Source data
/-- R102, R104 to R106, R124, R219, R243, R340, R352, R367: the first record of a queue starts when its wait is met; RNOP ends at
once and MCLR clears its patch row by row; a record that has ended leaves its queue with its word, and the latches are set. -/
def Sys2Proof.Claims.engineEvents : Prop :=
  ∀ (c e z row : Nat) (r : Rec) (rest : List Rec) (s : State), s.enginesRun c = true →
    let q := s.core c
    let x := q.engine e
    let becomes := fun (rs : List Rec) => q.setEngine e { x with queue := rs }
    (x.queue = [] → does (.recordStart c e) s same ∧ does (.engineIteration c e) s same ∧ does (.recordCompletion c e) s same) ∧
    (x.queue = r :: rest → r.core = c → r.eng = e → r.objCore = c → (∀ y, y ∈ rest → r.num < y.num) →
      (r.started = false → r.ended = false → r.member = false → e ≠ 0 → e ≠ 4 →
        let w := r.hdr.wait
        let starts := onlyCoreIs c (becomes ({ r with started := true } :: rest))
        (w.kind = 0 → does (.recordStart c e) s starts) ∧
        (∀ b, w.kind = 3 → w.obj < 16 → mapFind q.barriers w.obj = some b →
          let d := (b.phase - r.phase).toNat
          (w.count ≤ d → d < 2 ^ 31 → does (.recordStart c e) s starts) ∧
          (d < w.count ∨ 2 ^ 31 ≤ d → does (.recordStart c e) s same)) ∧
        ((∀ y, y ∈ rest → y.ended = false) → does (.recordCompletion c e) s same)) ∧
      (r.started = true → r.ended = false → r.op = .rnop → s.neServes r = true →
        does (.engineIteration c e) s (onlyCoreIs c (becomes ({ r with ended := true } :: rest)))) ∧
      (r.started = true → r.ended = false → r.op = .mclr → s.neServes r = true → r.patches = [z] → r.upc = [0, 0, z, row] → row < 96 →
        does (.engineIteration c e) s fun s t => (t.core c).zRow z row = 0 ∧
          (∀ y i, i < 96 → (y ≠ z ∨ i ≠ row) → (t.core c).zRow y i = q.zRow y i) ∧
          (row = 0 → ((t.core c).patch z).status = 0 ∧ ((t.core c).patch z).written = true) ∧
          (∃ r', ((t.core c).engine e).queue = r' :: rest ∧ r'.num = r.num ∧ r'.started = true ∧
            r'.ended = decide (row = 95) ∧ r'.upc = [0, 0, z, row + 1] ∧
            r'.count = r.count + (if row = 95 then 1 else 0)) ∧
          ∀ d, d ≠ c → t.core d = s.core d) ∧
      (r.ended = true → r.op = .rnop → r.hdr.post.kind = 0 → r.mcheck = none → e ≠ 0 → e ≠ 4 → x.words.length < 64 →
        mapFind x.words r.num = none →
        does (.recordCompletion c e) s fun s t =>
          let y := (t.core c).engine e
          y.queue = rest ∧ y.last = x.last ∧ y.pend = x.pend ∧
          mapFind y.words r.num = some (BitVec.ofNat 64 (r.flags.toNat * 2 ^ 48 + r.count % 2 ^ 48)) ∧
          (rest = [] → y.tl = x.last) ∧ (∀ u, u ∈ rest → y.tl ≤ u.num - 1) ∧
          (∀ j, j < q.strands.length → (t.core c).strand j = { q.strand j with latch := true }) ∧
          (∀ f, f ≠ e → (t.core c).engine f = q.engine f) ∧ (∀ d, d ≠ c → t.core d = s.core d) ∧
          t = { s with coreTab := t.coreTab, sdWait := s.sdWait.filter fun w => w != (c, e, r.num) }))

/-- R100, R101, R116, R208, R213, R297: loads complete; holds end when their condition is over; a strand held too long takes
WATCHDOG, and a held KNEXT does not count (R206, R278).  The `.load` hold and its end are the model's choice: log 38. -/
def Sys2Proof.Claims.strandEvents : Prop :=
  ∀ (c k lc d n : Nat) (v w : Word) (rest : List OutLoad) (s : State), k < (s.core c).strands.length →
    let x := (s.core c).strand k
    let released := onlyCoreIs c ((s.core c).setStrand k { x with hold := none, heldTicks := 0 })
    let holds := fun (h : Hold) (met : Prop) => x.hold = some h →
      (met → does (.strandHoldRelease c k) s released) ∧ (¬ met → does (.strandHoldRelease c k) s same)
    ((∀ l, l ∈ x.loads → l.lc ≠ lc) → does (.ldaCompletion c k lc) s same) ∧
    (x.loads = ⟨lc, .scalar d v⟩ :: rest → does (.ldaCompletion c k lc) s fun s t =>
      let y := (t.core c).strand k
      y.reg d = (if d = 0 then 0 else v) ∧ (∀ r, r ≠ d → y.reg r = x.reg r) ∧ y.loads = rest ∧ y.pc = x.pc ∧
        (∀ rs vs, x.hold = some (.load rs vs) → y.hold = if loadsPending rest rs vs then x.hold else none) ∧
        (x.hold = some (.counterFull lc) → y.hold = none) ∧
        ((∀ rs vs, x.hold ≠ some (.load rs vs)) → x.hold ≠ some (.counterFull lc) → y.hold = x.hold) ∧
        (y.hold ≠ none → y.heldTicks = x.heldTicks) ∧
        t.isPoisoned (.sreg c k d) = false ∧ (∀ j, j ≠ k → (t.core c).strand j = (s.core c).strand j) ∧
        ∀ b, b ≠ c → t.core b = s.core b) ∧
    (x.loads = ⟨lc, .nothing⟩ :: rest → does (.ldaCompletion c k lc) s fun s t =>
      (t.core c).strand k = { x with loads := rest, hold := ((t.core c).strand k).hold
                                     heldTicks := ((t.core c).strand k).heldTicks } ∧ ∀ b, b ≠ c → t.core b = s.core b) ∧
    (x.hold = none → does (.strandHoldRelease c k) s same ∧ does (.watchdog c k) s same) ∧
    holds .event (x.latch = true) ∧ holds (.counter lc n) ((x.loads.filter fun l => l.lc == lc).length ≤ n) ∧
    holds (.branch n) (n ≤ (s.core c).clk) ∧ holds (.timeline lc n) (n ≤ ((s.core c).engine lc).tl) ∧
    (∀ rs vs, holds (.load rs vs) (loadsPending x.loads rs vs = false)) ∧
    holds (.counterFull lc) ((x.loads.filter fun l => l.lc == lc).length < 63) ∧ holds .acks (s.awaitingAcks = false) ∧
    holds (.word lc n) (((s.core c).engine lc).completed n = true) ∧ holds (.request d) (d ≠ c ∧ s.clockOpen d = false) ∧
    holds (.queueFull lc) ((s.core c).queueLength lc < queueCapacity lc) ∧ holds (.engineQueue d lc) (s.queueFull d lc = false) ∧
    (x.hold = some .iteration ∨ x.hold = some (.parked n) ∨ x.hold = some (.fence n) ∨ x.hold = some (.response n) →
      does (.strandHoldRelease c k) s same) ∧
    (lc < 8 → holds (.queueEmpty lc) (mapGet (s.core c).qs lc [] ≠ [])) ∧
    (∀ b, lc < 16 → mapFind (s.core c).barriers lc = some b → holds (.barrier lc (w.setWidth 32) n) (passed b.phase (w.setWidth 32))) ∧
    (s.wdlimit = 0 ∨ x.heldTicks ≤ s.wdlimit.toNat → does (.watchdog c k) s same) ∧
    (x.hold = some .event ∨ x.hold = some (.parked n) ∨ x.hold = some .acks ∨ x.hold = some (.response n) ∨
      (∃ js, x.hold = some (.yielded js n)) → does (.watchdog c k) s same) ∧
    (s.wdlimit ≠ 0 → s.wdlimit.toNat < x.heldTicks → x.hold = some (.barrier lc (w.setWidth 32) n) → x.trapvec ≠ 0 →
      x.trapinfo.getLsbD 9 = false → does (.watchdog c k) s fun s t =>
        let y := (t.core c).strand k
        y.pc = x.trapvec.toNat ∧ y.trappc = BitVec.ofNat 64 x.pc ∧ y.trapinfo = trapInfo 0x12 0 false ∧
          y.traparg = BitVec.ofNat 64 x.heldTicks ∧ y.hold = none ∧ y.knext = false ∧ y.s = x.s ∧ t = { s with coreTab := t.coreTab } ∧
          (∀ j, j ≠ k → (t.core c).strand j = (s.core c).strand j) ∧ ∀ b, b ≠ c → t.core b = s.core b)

*ACTIVITY:* In the entries above, find the line with "def Sys2Proof.Claims.engineEvents : Prop" and the line with "let d := (b.phase - r.phase).toNat", then set down exactly those two and every line between them, nothing else.

*WRITTEN RESPONSE:*
def Sys2Proof.Claims.engineEvents : Prop :=
  ∀ (c e z row : Nat) (r : Rec) (rest : List Rec) (s : State), s.enginesRun c = true →
    let q := s.core c
    let x := q.engine e
    let becomes := fun (rs : List Rec) => q.setEngine e { x with queue := rs }
    (x.queue = [] → does (.recordStart c e) s same ∧ does (.engineIteration c e) s same ∧ does (.recordCompletion c e) s same) ∧
    (x.queue = r :: rest → r.core = c → r.eng = e → r.objCore = c → (∀ y, y ∈ rest → r.num < y.num) →
      (r.started = false → r.ended = false → r.member = false → e ≠ 0 → e ≠ 4 →
        let w := r.hdr.wait
        let starts := onlyCoreIs c (becomes ({ r with started := true } :: rest))
        (w.kind = 0 → does (.recordStart c e) s starts) ∧
        (∀ b, w.kind = 3 → w.obj < 16 → mapFind q.barriers w.obj = some b →
          let d := (b.phase - r.phase).toNat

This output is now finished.